The autocorrelation data presented was fit using models of multiple freely diffusible components with Confocor 4.2 software for time lags between 7.2 µs and 104.8 ms. Because P granules exhibit both irregular size and shape, autocorrelation was ignored at longer time lags to reduce the heterogeneity expected for this slow diffusing species. The first scan of each set of five scans was omitted from the analysis because of bleaching of immobile elements evident in the photon counts.
For the anterior measurements, a two-component model was determined to be most appropriate as it fit significantly better than the one component (Fig. S3) and was the simplest model to accurately represent the data. For the posterior, a three-component fit was selected to account for the two components known to occupy the anterior cytoplasm as well as P granules. Adding an anomalous diffusion component to the model did not improve the fitting of the data. To further investigate the effects of the large diffusing particles, and possible autofluoresence, two- and three-component models were fit to the data over a restricted range of lags (7.2 µs and 12.3 ms). This analysis did not result in statistically significant differences in diffusion constants or relative concentration of diffusive species.
Double-stranded RNAi was used to attenuate specific gene function by use of the bacterial feeding method (Timmons and Fire, 1998). Feeding vectors containing segments of the mex-5 and mex-6 genes were provided by G. Seydoux. Ampicillin-resistant transformants were grown in LB with 75 µg/ml ampicillin overnight and spread on NGM plates containing 75 µg/ml ampicillin and 0.3 mM IPTG. L4 hermaphrodites were placed on the bacterial lawn and allowed to feed on the bacteria for 19–22 h at 25°C. The loss of mex-5/6 function was confirmed by ectopic (symmetric) localization of GFP::PIE-1 (Fig. S1).
The number of embryos examined for each experiment is indicated in the figures. Mean values, SEM, and statistical analyses were calculated using Excel (Microsoft Corporation) and plotted using Prism (GraphPad Software). Two-tailed unpaired t tests were conducted to determine significance caused by photobleaching. Significance was indicated using the standard Michelin Guide scale (***, P < 0.001; **, P < 0.01; *, P < 0.05).
Online supplemental material
Fig. S1 shows GFP::PIE-1;mex-5/6(RNAi) and GFP alone;wild-type embryos, and the posterior enrichment of each. Fig. S2 demonstrates the irreversibility of photobleaching over our experimental time scales. Fig. S3 shows experimental deviations from theoretical diffusion data fitting curves from our FCS analysis.

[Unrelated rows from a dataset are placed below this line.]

-- ==== Sys2Proof/Machine/Operands.lean ====
section
/-! DEFINITION. Moves: what a source delivers (R56, R57, R94), how a value is widened (R66, R95, R97), where and when it
arrives (R52), and the triggers' common part (R60, R64). -/

namespace Sys2Proof.Machine

/-- The value of a guard from the predicates present (R57, R93). -/
def guardOf (c : Core) (g : Guard) : Bool := predOf c g.idx.val != g.inv

/-- Element (row, column) key of accumulator tile `t` (R167). -/
def accKey (t row col : Nat) : Nat := t * 8192 + row * 64 + col

def accOf (c : Core) (t row col : Nat) : BitVec 32 := tget 0 c.mx.acc (accKey t row col)

/-- The `n` low elements of width `w`, element 0 lowest (R126). -/
def elems (w n : Nat) (x : Nat) : List Nat := (List.range n).map fun e => x / 2 ^ (w * e) % 2 ^ w

/-- Elements packed, element 0 lowest (R126). -/
def packNat (w : Nat) : List Nat → Nat
  | [] => 0
  | x :: xs => x % 2 ^ w + 2 ^ w * packNat w xs

def packVec (w : Nat) (xs : List Nat) : Vec := BitVec.ofNat 2048 (packNat w xs)

/-- Row `r` of tile `t` as 2,048 bits (R167). -/
def accRow (c : Core) (t r : Nat) : Vec := packVec 32 ((List.range 64).map fun j => (accOf c t r j).toNat)

/-- The item read ahead for the move in slot `n` of the bundle issuing at `x` (R86). -/
def fetchedFor (c : Core) (q x bundle n : Nat) : Option Prefetch :=
  c.fetched.find? fun f => decide (f.q = q ∧ f.issueAt = x ∧ f.bundle = bundle ∧ f.slot = n)

/-- The stream a source pops or peeks. -/
def streamSource : Source → Option (Nat × Bool)
  | .pop q => some (q.val, true)
  | .peek q => some (q.val, false)
  | _ => none

/-- Checks of a pop or peek at its issue: it was read for this cycle and its guard was decided as it is (R86, R147), and the
read found no fault. [log 24 DEDUCED, 34 DEDUCED] -/
def checkPop (c : Core) (src : Source) (g : Bool) (x bundle n : Nat) : Core :=
  match streamSource src with
  | none => c
  | some (q, pops) =>
    let bad := addRaise c ⟨7, x, bundle, n, BitVec.ofNat 64 q, 2, 0⟩
    match fetchedFor c q x bundle n with
    | none => bad
    | some f =>
      if f.guard ≠ g ∧ (pops ∨ g) then bad
      else if g then
        f.faults.foldl (fun c r => addRaise c { r with charge := x, bundle := bundle, slot := n }) c
      else c

/-- What a source delivers in the cycle its bundle issues; an accumulator pop advances its row pointer (R56, R168). -/
def readSource (c : Core) (src : Source) (x bundle n : Nat) : Val × Core :=
  match src with
  | .sreg i => (.scalar (sregOf c i.val), c)
  | .vreg i => (.vector (vregOf c i.val), c)
  | .kreg i => (.mask (kregOf c i.val), c)
  | .pp => (.scalar (packedPreds c), c)
  | .pop q => (((fetchedFor c q.val x bundle n).map (·.val)).getD (.scalar 0), c)
  | .peek q => (((fetchedFor c q.val x bundle n).map (·.val)).getD (.scalar 0), c)
  | .res r => (if isVecPort r then .vector (vresOf c r) else .scalar (resultOf c r), c)
  | .acc t =>
    let p := rowPtrOf c t.val
    (.vector (accRow c t.val p), setRowPtr c t.val ((p + 1) % 128))
  | .gcyc => (.scalar (BitVec.ofNat 64 x), c)
  | .coreidx => (.scalar (BitVec.ofNat 64 c.idx), c)
  | .short i => (.short i, c)
  | .limm24 p => (.limm24 p, c)
  | .limm48 l h => (.limm48 (h ++ l), c)

/-- The phase of a cycle in which a move's arrival takes effect: CT before issue (R146), ty before the other operands
(R95), operands before triggers (R59), pushes in stream order before SQ's configuration (R84, R137), registers last (R56);
FRECV, with FB's operands, before the frames that arrive in its cycle (R236). -/
def arrivalPhase : Instr → Nat
  | .move _ d =>
    match d with
    | .null => phRegister
    | .sreg _ => phRegister
    | .preg _ => phRegister
    | .vreg _ => phRegister
    | .kreg _ => phRegister
    | .port (.ct _) => phCtOperand
    | .port (.vec _ .ty) => phTy
    | .port (.fb _) => phFabric
    | .port _ => phOperand
  | .push q _ => phStream q.val
  | .frecv _ => phFabric + 1
  | i =>
    match dstId i with
    | some d => if d < 64 then phCt else if d / 64 = 10 then phConfig else phTrigger
    | none => phTrigger

/-- Issue a move: check, read the source and put the value in flight (R52, R56, R57). `always`: a compare is delivered
whatever its guard (R57). -/
def launch (i : Instr) (m : Mv) (always : Bool) (s : State) : State :=
  let k := me s
  let c := coreOf s k
  let x := gcycOf s k
  let n := s.cur.slot
  let g := guardOf c m.g
  let c := checkPop c m.src (g || always) x c.curBundle n
  if g || always then
    let (v, c) := readSource c m.src x c.curBundle n
    let a := x + moveLatency n m.src ((dstId i).getD 0)
    postCore (setCore s k c) k a (arrivalPhase i) (.arrive ⟨i, v, g, x, c.curBundle, n, a⟩)
  else setCore s k c

/-- How an immediate is widened at its destination (R95); class C acts as Z. -/
inductive ImmClass where
  | s
  | z
  | f (f : Fmt)
  deriving DecidableEq, Repr

/-- A short immediate under class F: the integer converted by RNE with saturation (R95). -/
def shortFloat (f : Fmt) (i : BitVec 9) : Nat := (roundNum f (.fin false i.toInt 0) 8 0 false).1

/-- A long immediate under class F: a raw pattern (R97). -/
def rawPattern (f : Fmt) (p : Nat) (is24 : Bool) : Nat :=
  if fmtWidth f = 32 then (if is24 then p * 256 else p % 2 ^ 32) else p % 2 ^ fmtWidth f

/-- The 64-bit value delivered to a scalar place (R66, R95, R97). -/
def scalarIn (cls : ImmClass) : Val → Word
  | .scalar w => w
  | .vector v => v.setWidth 64
  | .mask k => k.setWidth 64
  | .short i =>
    match cls with
    | .s => i.signExtend 64
    | .z => i.setWidth 64
    | .f f => BitVec.ofNat 64 (shortFloat f i)
  | .limm24 p =>
    match cls with
    | .s => p.signExtend 64
    | .z => p.setWidth 64
    | .f f => BitVec.ofNat 64 (rawPattern f p.toNat true)
  | .limm48 p =>
    match cls with
    | .s => p.signExtend 64
    | .z => p.setWidth 64
    | .f f => BitVec.ofNat 64 (rawPattern f p.toNat false)

/-- The low `w` bits of a value in every element of a vector. -/
def replicateVec (w : Nat) (x : Nat) : Vec := BitVec.ofNat 2048 (x % 2 ^ w * ((2 ^ 2048 - 1) / (2 ^ w - 1)))

/-- The value delivered to a vector place of element width `w` (R66). -/
def vecIn (cls : ImmClass) (w : Nat) : Val → Vec
  | .vector v => v
  | .mask k => k.setWidth 2048
  | .scalar x => replicateVec w x.toNat
  | .short i => replicateVec w (scalarIn cls (.short i)).toNat
  | .limm24 p => replicateVec w (scalarIn cls (.limm24 p)).toNat
  | .limm48 p => replicateVec w (scalarIn cls (.limm48 p)).toNat

/-- The value delivered to a mask place (R66): bit 63 of a scalar repeated above. -/
def maskIn (cls : ImmClass) : Val → Mask
  | .mask k => k
  | .vector v => v.setWidth 256
  | .scalar x => x.signExtend 256
  | .short i => (scalarIn cls (.short i)).signExtend 256
  | .limm24 p => (scalarIn cls (.limm24 p)).signExtend 256
  | .limm48 p => (scalarIn cls (.limm48 p)).signExtend 256

/-- The format code in a vector unit's ty port. -/
def tyCode (c : Core) (u : VUnit) : Nat := (portOf c (vecBase u + 4)).toNat % 256

/-- Class and element width that ty selects (R95, R66): a reserved code takes Z and 64-bit elements. -/
def tyClass (c : Core) (u : VUnit) : ImmClass × Nat :=
  match fmtOfCode (tyCode c u) with
  | none => (.z, 64)
  | some (.int w true) => (.s, w)
  | some (.int w false) => (.z, w)
  | some .e8 => (.z, 8)
  | some f => (.f f, fmtWidth f)

/-- Class of a vector unit's operand port (R100). -/
def vportClass (c : Core) (u : VUnit) : VPort → ImmClass
  | .a => (tyClass c u).1
  | .b => (tyClass c u).1
  | .c => (tyClass c u).1
  | .k => .s
  | _ => .z

/-- Class of a scalar operand port (R98 to R105). -/
def portClass : OperandPort → ImmClass
  | .saA => .s
  | .saB => .s
  | .saC => .s
  | .sy _ => .s
  | _ => .z

/-- The write a move makes at its arrival (R66, R96). -/
def writeDest (c : Core) (d : Dest) (v : Val) : Core :=
  match d with
  | .null => c
  | .sreg n => setSreg c n.val (scalarIn .s v)
  | .preg n => setPred c n.val ((scalarIn .z v).getLsbD 0)
  | .vreg n => setVreg c n.val (vecIn (.f f32) 32 v)
  | .kreg n => setKreg c n.val (maskIn .s v)
  | .port (.vec u .k) => setKport c (vecBase u + 3) (maskIn .s v)
  | .port (.vec u .sc) => setVport c (vecBase u + 6) (vecIn .z 8 v)
  | .port (.vec u .a) => setVport c (vecBase u) (vecIn (tyClass c u).1 (tyClass c u).2 v)
  | .port (.vec u .b) => setVport c (vecBase u + 1) (vecIn (tyClass c u).1 (tyClass c u).2 v)
  | .port (.vec u .c) => setVport c (vecBase u + 2) (vecIn (tyClass c u).1 (tyClass c u).2 v)
  | .port (.bankData g) => setVport c (bankBase g + 1) (vecIn .z 64 v)
  | .port (.bankCmp g) => setVport c (bankBase g + 2) (vecIn .z 64 v)
  | .port p => setPort c (portId p) (scalarIn (portClass p) v)

/-- Two arrivals at one port in one cycle are a port collision, charged to the later-issued (R64, R65). -/
def collide (c : Core) (id : Nat) (fl : Flight) : Core :=
  match deliveredAt c id fl.arrive with
  | none => c
  | some _ => raiseFor c fl [id] 4 0 0 0

/-- Key under which the triggers of a station are noted. -/
def stationKey (station : Nat) : Nat := 1024 + station

/-- A trigger arrives: two of one station in one cycle collide (R64). -/
def noteTrigger (station : Nat) (c : Core) (fl : Flight) : Core :=
  noteDelivery (collide c (stationKey station) fl) (stationKey station) fl

/-- A move arrives at a port it writes (R64); the null sink and p0 never collide (R54, R64). -/
def noteArrival (c : Core) (id : Nat) (fl : Flight) : Core :=
  if id = 0 ∨ id = 8 then c else noteDelivery (collide c id fl) id fl

/-- Predicates whose writes may combine: both write only 0, or both only 1 (R64). -/
def predClash (k₁ k₂ : Nat) : Bool := !((k₁ == 0 && k₂ == 0) || (k₁ == 1 && k₂ == 1))

/-- A predicate write, present from cycle `x`, checked against the others of that cycle (R64). -/
def notePred (c : Core) (x n kind : Nat) (issue bundle slot : Nat) : Core :=
  if n = 0 then c
  else
    let c' := if c.predDue.any (fun d => decide (d.cycle = x ∧ d.pred = n) && predClash d.kind kind) then
        (let ch := (c.predDue.filter (fun d => decide (d.cycle = x ∧ d.pred = n) && predClash d.kind kind)).foldl
            (fun best d => laterCharge best ⟨x, d.issue, d.bundle, d.slot⟩) (issue, bundle, slot)
         addRaise c ⟨4, ch.1, ch.2.1, ch.2.2, 0, 0, 0⟩)
      else c
    { c' with predDue := (c'.predDue.filter (fun d => decide (x ≤ d.cycle + 2))) ++ [⟨x, n, kind, issue, bundle, slot⟩] }

/-- A trigger: at issue the move is put in flight, at arrival the effect happens (R57, R59). -/
def trigger (i : Instr) (m : Mv) (s : State) (effect : Flight → State → State) : Out :=
  match s.cur.flight with
  | none => .next (launch i m false s)
  | some fl => .next (effect fl (modMe s fun c => noteTrigger ((dstId i).getD 0 / 64) c fl))

/-- A compare trigger: delivered whatever its guard holds (R57). -/
def compareTrigger (i : Instr) (m : Mv) (s : State) (effect : Flight → State → State) : Out :=
  match s.cur.flight with
  | none => .next (launch i m true s)
  | some fl => .next (effect fl (modMe s fun c => noteTrigger ((dstId i).getD 0 / 64) c fl))

/-- FPFLAGS bits set in a conversion's cycle (R145). -/
def addFlags (c : Core) (f : Flags) : Core := { c with flags := c.flags ||| f }

/-- A result that becomes present `lat` cycles from now; two completions of one station in one cycle collide (R62, R64). -/
def complete (s : State) (fl : Flight) (port : ResultPort) (lat : Nat) (v : Vec) (f : Flags) : State :=
  let k := me s
  let due := now s + lat
  let clash := s.agenda.any fun j =>
    match j.core, j.task with
    | some k', .event (.operationComplete _ p _ _) => decide (k' = k ∧ p = port ∧ j.due = due)
    | _, _ => false
  let s := if clash then modMe s fun c => addRaise c ⟨4, fl.issue, fl.bundle, fl.slot, 0, 0, 0⟩ else s
  postCore s k due phDone (.event (.operationComplete k port v f))

/-- A scalar result. -/
def completeWord (s : State) (fl : Flight) (port : ResultPort) (lat : Nat) (w : Word) (f : Flags) : State :=
  complete s fl port lat (w.setWidth 2048) f

/-- A predicate write present `lat` cycles from now (R155). -/
def schedulePred (s : State) (fl : Flight) (lat n : Nat) (kind : Nat) (v : Bool) : State :=
  let x := now s + lat
  let s := modMe s fun c => notePred c x n kind fl.issue fl.bundle fl.slot
  postDeed s (me s) x phDone (.pred (Fin.ofNat 8 n) v)

end Sys2Proof.Machine
end

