/-- The core's accesses of a group that lose to the matrix unit's: those that overlap one, or all of a kind in excess. -/
def unitLosers (as : List Access) : List Access :=
  let mx := as.filter fun a => a.mx
  (as.filter fun a => !a.mx).filter fun a =>
    mx.any (fun b => a.banks &&& b.banks != 0) ||
    (a.kind == 0 && decide (2 < (as.filter fun b => b.kind = 0).length)) ||
    (a.kind == 1 && decide (1 < (as.filter fun b => b.kind = 1).length))

/-- In cycle `x`, the core's accesses of group `g` that conflict with its matrix unit's do not perform, and the fault is
charged to the bundle issuing then or next (R175). [log 23 DEDUCED] -/
def settleGroup (c : Core) (x g : Nat) : Core :=
  let as := c.accesses.filter fun a => decide (a.cycle = x ∧ a.group = g)
  if as.any (fun a => a.mx) then
    let c' := { c with voided := c.voided ++ (unitLosers as).map fun b => (x, g, b.banks, false) }
    match unitOverlap as with
    | some (a, b) =>
      raiseNow c' x 5 (BitVec.ofNat 64 (lowestClash (if a.mx then b else a) (a.banks &&& b.banks)))
        (partyInfo (agentId 1 c.idx) c.idx) 0
    | none =>
      if overPorts as then
        raiseNow c' x 5 (BitVec.ofNat 64 ((((unitLosers as).head?).map (·.addr)).getD ((as.head?.map (·.addr)).getD 0)))
          (partyInfo (agentId 1 c.idx) c.idx) 0
      else c
  else c

/-- Settle the matrix unit's conflicts of cycle `x` in every group (R175). -/
def settleUnit (c : Core) (x : Nat) : Core := [0, 1, 2, 3].foldl (fun c g => settleGroup c x g) c

/-- Have the matrix unit's accesses of cycle `x` counted and settled in that cycle, once. -/
def postSettle (s : State) (k x : Nat) : State :=
  if s.agenda.any fun j => decide (j.core = some k ∧ j.due = x ∧ j.task = .deed .settle) then s
  else postDeed s k x phSettle .settle

/-- The span a watchpoint covers contains a byte of the write (R291, R292). -/
def watchHit (w : Watch) (addr n wclass : Nat) : Bool :=
  let lg := min (w.ctl.toNat / 4 % 32) 22
  let base := w.base.toNat / 2 ^ lg * 2 ^ lg
  w.ctl.getLsbD 0 && w.ctl.getLsbD (8 + wclass) && decide (addr < base + 2 ^ lg ∧ base < addr + n)

/-- The four watchpoints with their indices. -/
def watches (c : Core) : List (Nat × Watch) := [(0, c.watch0), (1, c.watch1), (2, c.watch2), (3, c.watch3)]

/-- Check the watchpoints against a write in cycle `x` (R292). -/
def checkWatch (c : Core) (x : Nat) (w : ScratchWrite) : Core :=
  let hits := (watches c).filter fun iw => watchHit iw.2 w.addr w.data.length w.wclass
  let stop := hits.find? fun iw => iw.2.ctl.getLsbD 1
  hits.foldl (fun c iw =>
    if stop = some iw then
      raiseNow c x 0x20 (BitVec.ofNat 64 w.addr) (BitVec.ofNat 64 iw.1) (partyInfo w.agent w.src)
    else addRecord c ⟨1, iw.1, w.agent, w.addr, x, w.src, 0, 0, 0, 0⟩) c

/-- The counters of scope die, package and gang that a sector of core `k` is compared with: those of the context `ctx` that owns
its region or page (R198). -/
def ownerGang (s : State) (ctx : Nat) : Gang :=
  match (tget {} s.hub.auth.ctxs ctx).gang with
  | 0 => {}
  | g + 1 => gangOf s g

/-- The home counter of a scope, core `k` being the home core and `ctx` the context that owns the sector (R197, R198). -/
def homeCounter (s : State) (k ctx : Nat) (sc : BitVec 2) : BitVec 8 :=
  let g := ownerGang s ctx
  match sc.toNat with
  | 0 => (coreOf s k).interval
  | 1 => tget 0 g.dieIv (k / 128)
  | 2 => g.pkgIv
  | _ => g.interval

/-- The context that owns the scratch region of an address (R79). -/
def regionOwner (s : State) (k addr : Nat) : Nat := tget 0 (coreOf s k).owners (addr / 65536)

/-- The 256-byte sectors a span touches. -/
def sectorsOf (addr n size : Nat) : List Nat :=
  (List.range ((addr + n - 1) / size - addr / size + 1)).map (addr / size + ·)

/-- Whether a pair of accessor and last writer is one Radish checks (R199). [log 80 DEDUCED] -/
def raceChecked (x w : BitVec 16) : Bool :=
  let u := fun a => agentClass a == 3 || agentClass a == 4 || agentClass a == 6
  w != 0 && x != w && (u x || u w)

/-- A report of Radish at the home core `k`: counted and recorded by MODE; in trap mode a fault of the core `victim` when the
accessor is of class 1 or 5 (R200, R201). `addr` is the scratch address or DRAM sector offset; `ch` is the bundle that carries the
access, where the fault is precise on one. RACECTL and RACECNT are the home core's, whichever core accesses. [log 80 DEDUCED, 98
DESIGN CHOICE] -/
def raceReport (s : State) (k addr : Nat) (x : BitVec 16) (rw : Nat) (sh : Shadow) (untimed : Bool) (victim : Nat)
    (ch : Option (Nat × Nat × Nat)) : State :=
  let mode := (coreOf s k).racectl.toNat
  if mode = 0 then s
  else
    let g := if untimed then 0 else gcycOf s k
    let src := if agentClass sh.writer = 1 then sh.writer.toNat % 4096
      else if agentClass sh.writer = 2 then Config.writerCore sh.writer addr % 1024 else 0
    let s := modCore s k fun c =>
      addRecord { c with racecnt := if c.racecnt = BitVec.allOnes 32 then c.racecnt else c.racecnt + 1 }
        ⟨2, 0, sh.writer, addr, g, src, x, rw, sh.iv, sh.sc⟩
    if mode = 2 ∧ (agentClass x = 1 ∨ agentClass x = 5) then
      modCore s victim fun c =>
        match ch with
        | some p => addRaise c ⟨0x1F, p.1, p.2.1, p.2.2, BitVec.ofNat 64 addr, x.setWidth 64, sh.writer.setWidth 64⟩
        | none => raiseNow c (gcycOf s victim) 0x1F (BitVec.ofNat 64 addr) (x.setWidth 64) (sh.writer.setWidth 64)
    else s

We thank Geraldine Seydoux for reagents; Cathy Royer, Michael L. Stitzel, Saikiran Rapaka, Kevin Connington, Marcello Cavallaro, and Anuraag Kansal for helpful discussions and technical advice; and Michelle Husain, Forbes McCaffery, and Michael McCaffery for help with microscopy.
The authors acknowledge support from the National Institutes of Health (grants GM084204 and GM075305).
Abbreviations used in this paper: A/P, anterior/posterior; FCS, fluorescence correlation spectroscopy; ROI, region of interest; UTR, untranslated region.